● TASK TO CARRY OUT
Nothing but the lines from the top of the following entries through the line with "ioPortsAliased : Bank Bool 256" should be printed, exactly as they are.

● DATA FOR THIS EXERCISE

-- ==== Sys2Proof/Word.lean ====
section
/-! DEFINITION. The word of SISA-I, the numbers that select a register or a port (spec 00_scope.md R3, R4), and the type of a bank of
registers or ports. -/

namespace Sys2Proof

/-- The only data size and the unit of addressing: 16 bits, bit 0 the least significant (00_scope.md R3, R4; 10_state.md R46). -/
abbrev Word := BitVec 16

/-- The number of a general register, R0 to R7 (10_state.md R32). It selects; nothing is computed with it. -/
abbrev Reg := Fin 8

/-- The number of an input or output port, 0 to 255 (20_memory.md R68). It selects; nothing is computed with it. -/
abbrev Port := Fin 256

/-- `n` like elements numbered from 0, as 10_state.md R30 writes its arrays of registers and ports. It is held as a list, so that
Lean's kernel compares two banks in one pass. -/
structure Bank (α : Type) (n : Nat) where
  elements : List α
  complete : elements.length = n
  deriving DecidableEq, Repr

/-- The bank whose every element is `v`. -/
def Bank.fill {α : Type} (n : Nat) (v : α) : Bank α n := ⟨List.replicate n v, List.length_replicate⟩

end Sys2Proof
end

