-- ==== Sys2Proof/Config.lean ====
section
/-! DEFINITION. What SISA-I leaves to an implementation or to the environment (spec 00_scope.md R3, 92_eei_decisions.md): the
parameters with a choice (structure `Config`, held in the state, so that a claim can be about either value), and the free values of
the environment behind the input ports. -/

namespace Sys2Proof

/-- The parameter NOT_BBB_NONZERO (30_encoding.md R105, D2): what a word `0000 ddd aaa 011 bbb` with bbb not 000 is. -/
inductive NotBbbNonzero where
  /-- The spec's default: an unused encoding. -/
  | reserved
  /-- The other reading: NOT Rd, Ra, the field bbb ignored. -/
  | ignore
  deriving DecidableEq, Repr

/-- The parameters of the spec that have more than one value a model may offer. No step changes them. -/
structure Config where
  /-- IO_PORTS_ALIASED (20_memory.md R69, D10), port by port: whether INPUT[P] and OUTPUT[P] are one register. -/
  ioPortsAliased : Bank Bool 256
  /-- NOT_BBB_NONZERO (30_encoding.md R105, D2). -/
  notBbbNonzero : NotBbbNonzero
  deriving DecidableEq, Repr

/-- The spec's defaults: two separate I/O spaces (10_state.md R42) and NOT only with bbb = 000 (30_encoding.md R105). -/
def Config.default : Config where
  ioPortsAliased := Bank.fill 256 false
  notBbbNonzero := .reserved

/-- FREE VALUE (log 7): what the environment puts into input port `p` at its turn number `turn`, after the program has made the
outputs `outputs`; `none` where it leaves the port as it is. It has no body: the spec puts it "under no law" (20_memory.md R76). -/
opaque Config.environment (turn : Nat) (outputs : List (Port × Word)) (p : Port) : Option Word

/-- DESIGN CHOICE (log 2, unsafe): what a memory word that the image does not mention and nothing has written reads as. The spec
gives no value (10_state.md R48, D5). -/
def Config.unlistedWord : Word := 0x0000#16

end Sys2Proof
end

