/-- 10_state.md R47: but for IN, what an instruction does to registers, PC, memory, OUTPUT and the trace of outputs does not depend on
what the environment has placed in INPUT. -/
def Obligations.InputMattersToInAlone : Prop :=
  ∀ (i : Instr) (s t : State) (v : Bank Word 256), (∀ d p, i ≠ .inp d p) → exec i s = .next t →
    ∃ u, exec i { s with input := v } = .next u ∧
      u.regs = t.regs ∧ u.pc = t.pc ∧ u.mem = t.mem ∧ u.output = t.output ∧ u.outTrace = t.outTrace

/-- No step changes the parameters of the spec that the model holds in the state (00_scope.md R3; logs 8 and 10). -/
def Obligations.StepKeepsTheParameters : Prop :=
  ∀ s t : State, step s = .next t → t.config = s.config

/-! ### Invariants -/

/-- Every step keeps the memory in canonical form (log 1). -/
def Obligations.StepKeepsTheMemoryCanonical : Prop :=
  ∀ s t : State, s.mem.wf = true → step s = .next t → t.mem.wf = true

/-- Every step keeps each output port at the last value the trace has for it (46_io.md R202; 20_memory.md R76). -/
def Obligations.StepKeepsOutputsAtTheirLastValue : Prop :=
  ∀ s t : State, s.outputsFollowTrace → step s = .next t → t.outputsFollowTrace

/-- Every state a run can start from (70_reset_and_hazards.md R240) has its outputs at their last values, and a canonical memory when
its image has one; the state after reset has both. -/
def Obligations.StartMeetsTheInvariants : Prop :=
  (∀ p : StartParams, p.initMem.wf = true → (State.start p).mem.wf = true ∧ (State.start p).outputsFollowTrace) ∧
    State.reset.mem.wf = true ∧ State.reset.outputsFollowTrace

/-- Canonical memories that read alike at every address are equal (log 1). -/
def Obligations.MemoriesThatReadAlikeAreEqual : Prop :=
  ∀ m n : Memory, m.wf = true → n.wf = true → (∀ a, m.read a = n.read a) → m = n

/-- 70_reset_and_hazards.md R240: of the memory at the start, exactly what the image says may be assumed. -/
def Obligations.ImageReadsAsItSays : Prop :=
  ∀ (image : List (Word × Word)) (a v : Word), (image.map Prod.fst).Nodup → (a, v) ∈ image → (Memory.ofImage image).read a = v

/-- 70_reset_and_hazards.md R243: the states whose step is the state itself are those at a taken branch with N8 = 0. To call such a
state the end of a run (`State.ended`) is a convention of the environment's that the spec decides on (D6; log 14). -/
def Obligations.FixedPointsAreTakenSelfBranches : Prop :=
  ∀ s : State, s.ended ↔ s.atSelfBranch

/-! ### Start and reset -/

/-- 70_reset_and_hazards.md R240: the state a run starts from is made of its parameters; and the MODEL'S CHOICE for the state after
reset, where the spec gives nothing (logs 2 to 8, 10 and 12): zero everywhere and the spec's default parameters. -/
def Obligations.StartTakesItsParametersAndResetIsZero : Prop :=
  (∀ p : StartParams, (State.start p).pc = p.resetPc ∧ (State.start p).regs = p.initRegs ∧ (State.start p).mem = p.initMem ∧
    (State.start p).input = p.initInput ∧ (State.start p).output = p.initOutput ∧ (State.start p).config = p.config) ∧
  State.reset.pc = 0x0000#16 ∧ (∀ r, State.reset.readReg r = 0x0000#16) ∧ (∀ a, State.reset.memRead a = 0x0000#16) ∧
    (∀ p, State.reset.portIn p = 0x0000#16 ∧ State.reset.outputPort p = 0x0000#16 ∧ State.reset.aliasedPort p = false) ∧
    State.reset.config.notBbbNonzero = .reserved ∧ State.reset.outTrace = [] ∧ State.reset.envTurns = 0

/-! ### Assembler (30_encoding.md R109 to R116) -/

/-- Every instruction has a statement that assembles to it, at every address (R109, R116; for branches log 16). -/
def Obligations.EveryInstructionHasItsStatement : Prop :=
  ∀ (symbols : SymbolTable) (here : Word) (i : Instr), assemble symbols here (statementOf here i) = .ok i

/-- R110, R113: a decimal constant is accepted in its range and refused outside it; R111: a hexadecimal one is cut to the field. -/
def Obligations.ConstantsAreAcceptedInTheirRanges : Prop :=
  ∀ (symbols : SymbolTable) (here : Word) (r q : Reg) (v : Int) (bits : Nat),
    assemble symbols here ⟨.addi, [.reg r, .reg q, .const (decimal v)]⟩ =
      (if -32 ≤ v ∧ v ≤ 31 then .ok (.addi r q (BitVec.ofInt 6 v)) else .error (.outOfRange v)) ∧
    assemble symbols here ⟨.ld, [.reg r, .mem (decimal v) q]⟩ =
      (if -32 ≤ v ∧ v ≤ 31 then .ok (.ld r q (BitVec.ofInt 6 v)) else .error (.outOfRange v)) ∧
    assemble symbols here ⟨.st, [.mem (decimal v) q, .reg r]⟩ =
      (if -32 ≤ v ∧ v ≤ 31 then .ok (.st r q (BitVec.ofInt 6 v)) else .error (.outOfRange v)) ∧
    assemble symbols here ⟨.movi, [.reg r, .const (decimal v)]⟩ =
      (if -128 ≤ v ∧ v ≤ 127 then .ok (.movi r (BitVec.ofInt 8 v)) else .error (.outOfRange v)) ∧
    assemble symbols here ⟨.movhi, [.reg r, .const (decimal v)]⟩ =
      (if 0 ≤ v ∧ v ≤ 255 then .ok (.movhi r (BitVec.ofInt 8 v)) else .error (.outOfRange v)) ∧
    assemble symbols here ⟨.inp, [.reg r, .const (decimal v)]⟩ =
      (if 0 ≤ v ∧ v ≤ 255 then .ok (.inp r (Port.ofBits (BitVec.ofInt 8 v))) else .error (.outOfRange v)) ∧
    assemble symbols here ⟨.out, [.const (decimal v), .reg r]⟩ =
      (if 0 ≤ v ∧ v ≤ 255 then .ok (.out r (Port.ofBits (BitVec.ofInt 8 v))) else .error (.outOfRange v)) ∧
    assemble symbols here ⟨.addi, [.reg r, .reg q, .const (.hex bits)]⟩ = .ok (.addi r q (BitVec.ofNat 6 bits)) ∧
    assemble symbols here ⟨.ld, [.reg r, .mem (.hex bits) q]⟩ = .ok (.ld r q (BitVec.ofNat 6 bits)) ∧
    assemble symbols here ⟨.st, [.mem (.hex bits) q, .reg r]⟩ = .ok (.st r q (BitVec.ofNat 6 bits)) ∧
    assemble symbols here ⟨.movi, [.reg r, .const (.hex bits)]⟩ = .ok (.movi r (BitVec.ofNat 8 bits)) ∧
    assemble symbols here ⟨.movhi, [.reg r, .const (.hex bits)]⟩ = .ok (.movhi r (BitVec.ofNat 8 bits)) ∧
    assemble symbols here ⟨.inp, [.reg r, .const (.hex bits)]⟩ = .ok (.inp r (Port.ofBits (BitVec.ofNat 8 bits))) ∧
    assemble symbols here ⟨.out, [.const (.hex bits), .reg r]⟩ = .ok (.out r (Port.ofBits (BitVec.ofNat 8 bits)))

/-- R114: a branch to a label assembles exactly when the label is -128 to 127 words from it (modulo 2^16, log 16), and the branch,
taken, then leaves the label's address in the PC. -/
def Obligations.BranchToALabelGoesToIt : Prop :=
  ∀ (symbols : SymbolTable) (name : String) (label : Word) (b : Reg) (s : State),
    symbols.lookup name = some (label.toNat : Int) →
    if -128 ≤ (label - s.pc).toInt ∧ (label - s.pc).toInt ≤ 127 then
      ∃ n8, assemble symbols s.pc ⟨.bz, [.reg b, .const (.expr (.sym name))]⟩ = .ok (.bz b n8) ∧
        assemble symbols s.pc ⟨.bnz, [.reg b, .const (.expr (.sym name))]⟩ = .ok (.bnz b n8) ∧
        (s.readReg b = 0x0000#16 → exec (.bz b n8) s = .next { s with pc := label }) ∧
        (s.readReg b ≠ 0x0000#16 → exec (.bnz b n8) s = .next { s with pc := label })
    else
      assemble symbols s.pc ⟨.bz, [.reg b, .const (.expr (.sym name))]⟩ = .error (.outOfRange (label - s.pc).toInt) ∧
        assemble symbols s.pc ⟨.bnz, [.reg b, .const (.expr (.sym name))]⟩ = .error (.outOfRange (label - s.pc).toInt)
end

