/-- Bit by bit, an arithmetic right shift: the sign bit enters at the left. -/
theorem getLsbD_sshiftRight_of_lt {i : Nat} (lt : i < 16) :
    (x.sshiftRight k).getLsbD i = if i + k < 16 then x.getLsbD (i + k) else x.getLsbD 15 := by
  rw [BitVec.getLsbD_sshiftRight, decide_eq_false (Nat.not_le_of_lt lt), Bool.not_false, Bool.true_and, Nat.add_comm k,
    BitVec.msb_eq_getLsbD_last]

/-- Bit by bit, a logic right shift: zeros enter at the left. -/
theorem getLsbD_ushiftRight_eq (i : Nat) : (x >>> k).getLsbD i = (decide (i + k < 16) && x.getLsbD (i + k)) := by
  rw [BitVec.getLsbD_ushiftRight, Nat.add_comm k]
  by_cases inside : i + k < 16
  · simp [inside]
  · simp [inside, BitVec.getLsbD_of_ge x (i + k) (Nat.le_of_not_lt inside)]

end Shifts

/-- To the left, SHA and SHL are one shift, so they end in one state (40_arith_logic.md R138). -/
theorem exec_sha_eq_exec_shl {b : Reg} {s : State} {k : Nat} (d a : Reg) (amount : shiftAmount (s.readReg b) = k) :
    exec (.sha d a b) s = exec (.shl d a b) s := by
  rw [exec_sha, exec_shl, amount, shiftArithmetic_natCast, shiftLogic_natCast]

/-- Settles O13: the two clauses are the left and the right branch of `shiftArithmetic`. -/
theorem shaShiftsArithmetically : Obligations.ShaShiftsArithmetically := by
  intro d a b s
  refine ⟨isForm_encode fun _ _ => rfl, _, fun k amount => ?_, fun n pos amount => ?_, exec_sha d a b s⟩
  · rw [shiftAmount, amount, shiftArithmetic_natCast]
    exact ⟨fun _ => getLsbD_shiftLeft_of_lt _ k, shiftLeft_eq_ofInt _ k⟩
  · rw [shiftAmount, amount, shiftArithmetic_neg _ pos]
    refine ⟨fun _ => getLsbD_sshiftRight_of_lt _ n, ?_⟩
    rw [BitVec.toInt_sshiftRight, Int.shiftRight_eq_div_pow, Nat.cast_pow, Nat.cast_ofNat]

/-- Settles O14: the two clauses are the left and the right branch of `shiftLogic`. -/
theorem shlShiftsLogically : Obligations.ShlShiftsLogically := by
  intro d a b s
  refine ⟨isForm_encode fun _ _ => rfl, _, fun k amount => ?_, fun n pos amount => ?_, exec_shl d a b s⟩
  · have same := exec_sha_eq_exec_shl d a amount
    rw [shiftAmount, amount, shiftLogic_natCast]
    refine ⟨fun _ => getLsbD_shiftLeft_of_lt _ k, ?_, same⟩
    rw [BitVec.toNat_shiftLeft, Nat.shiftLeft_eq]
  · rw [shiftAmount, amount, shiftLogic_neg _ pos]
    refine ⟨fun i _ => getLsbD_ushiftRight_eq _ n i, ?_⟩
    rw [BitVec.toNat_ushiftRight, Nat.shiftRight_eq_div_pow]

/-! ### The amount of the shifts -/

/-- Words with the same low 5 bits have the same amount (40_arith_logic.md R139). -/
theorem shiftAmount_congr {y z : Word} (same : ∀ i < 5, z.getLsbD i = y.getLsbD i) : shiftAmount z = shiftAmount y := by
  have low : z.extractLsb' 0 5 = y.extractLsb' 0 5 := by
    apply BitVec.eq_of_getLsbD_eq
    intro i lt
    simp [same i lt]
  rw [shiftAmount, low, shiftAmount]

/-- Bit 4 is the sign of the amount, of weight -16 (40_arith_logic.md R139). -/
theorem shiftAmount_eq (y : Word) : shiftAmount y = (y.toNat % 16 : Nat) - (if y.getLsbD 4 then 16 else 0) := by
  have sign : y.getLsbD 4 = decide (y.toNat / 16 % 2 = 1) := Nat.testBit_eq_decide_div_mod_eq
  have field : (y.extractLsb' 0 5).toNat = y.toNat % 32 := by simp
  rw [shiftAmount, BitVec.toInt_eq_toNat_cond, field, sign]
  simp only [decide_eq_true_eq]
  split_ifs <;> omega

/-- Settles O12: the bounds are those of a two's complement number of 5 bits. -/
theorem shiftAmountIsTheLowFiveBitsSigned : Obligations.ShiftAmountIsTheLowFiveBitsSigned := fun y =>
  ⟨shiftAmount_eq y, (y.extractLsb' 0 5).le_toInt, Int.le_of_lt_add_one (y.extractLsb' 0 5).toInt_lt, fun _ => shiftAmount_congr⟩

/-! ### The bitwise operations -/

/-- Settles O6: a bit of a conjunction is the conjunction of the bits. -/
theorem andWritesTheBitwiseAnd : Obligations.AndWritesTheBitwiseAnd := fun d a b s =>
  ⟨isForm_encode fun _ _ => rfl, _, fun _ _ => BitVec.getLsbD_and, exec_and d a b s⟩

/-- Settles O7: a bit of a disjunction is the disjunction of the bits. -/
theorem orWritesTheBitwiseOr : Obligations.OrWritesTheBitwiseOr := fun d a b s =>
  ⟨isForm_encode fun _ _ => rfl, _, fun _ _ => BitVec.getLsbD_or, exec_or d a b s⟩

/-- Settles O8: a bit of an exclusive or is the exclusive or of the bits. -/
theorem xorWritesTheBitwiseExclusiveOr : Obligations.XorWritesTheBitwiseExclusiveOr := fun d a b s =>
  ⟨isForm_encode fun _ _ => rfl, _, fun _ _ => BitVec.getLsbD_xor, exec_xor d a b s⟩

/-- A word with the opcode and the function of NOT and bbb not 000 is refused by default (30_encoding.md R105). -/
theorem decode_word3Reg_notSource (d a : Reg) {b : BitVec 3} (nonzero : b ≠ 0b000#3) :
    decode .reserved (word3Reg 0b0000#4 d a 0b011#3 b) = .error (.notSource b) := by
  obtain ⟨refused, -⟩ := decode_of_notSource (opcodeField_word3Reg 0b0000#4 d a 0b011#3 b) (functionField_word3Reg _ d a _ b)
    (by rwa [regFieldB_word3Reg])
  rwa [regFieldB_word3Reg] at refused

● WRITTEN ANSWER
-- ==== Sys2Proof/Word.lean ====
section
/-! DEFINITION. The word of SISA-I, the numbers that select a register or a port (spec 00_scope.md R3, R4), and the type of a bank of
registers or ports. -/

namespace Sys2Proof

/-- The only data size and the unit of addressing: 16 bits, bit 0 the least significant (00_scope.md R3, R4; 10_state.md R46). -/
abbrev Word := BitVec 16

/-- The number of a general register, R0 to R7 (10_state.md R32). It selects; nothing is computed with it. -/
abbrev Reg := Fin 8

/-- The number of an input or output port, 0 to 255 (20_memory.md R68). It selects; nothing is computed with it. -/
abbrev Port := Fin 256

/-- `n` like elements numbered from 0, as 10_state.md R30 writes its arrays of registers and ports. It is held as a list, so that
Lean's kernel compares two banks in one pass. -/
structure Bank (α : Type) (n : Nat) where
  elements : List α
  complete : elements.length = n
  deriving DecidableEq, Repr

/-- The bank whose every element is `v`. -/
def Bank.fill {α : Type} (n : Nat) (v : α) : Bank α n := ⟨List.replicate n v, List.length_replicate⟩

end Sys2Proof
end

-- ==== Sys2Proof/Config.lean ====
section
/-! DEFINITION. What SISA-I leaves to an implementation or to the environment (spec 00_scope.md R3, 92_eei_decisions.md): the
parameters with a choice (structure `Config`, held in the state, so that a claim can be about either value), and the free values of
the environment behind the input ports. -/

namespace Sys2Proof

/-- The parameter NOT_BBB_NONZERO (30_encoding.md R105, D2): what a word `0000 ddd aaa 011 bbb` with bbb not 000 is. -/
inductive NotBbbNonzero where
  /-- The spec's default: an unused encoding. -/
  | reserved
  /-- The other reading: NOT Rd, Ra, the field bbb ignored. -/
  | ignore
  deriving DecidableEq, Repr

/-- The parameters of the spec that have more than one value a model may offer. No step changes them. -/
structure Config where
  /-- IO_PORTS_ALIASED (20_memory.md R69, D10), port by port: whether INPUT[P] and OUTPUT[P] are one register. -/
  ioPortsAliased : Bank Bool 256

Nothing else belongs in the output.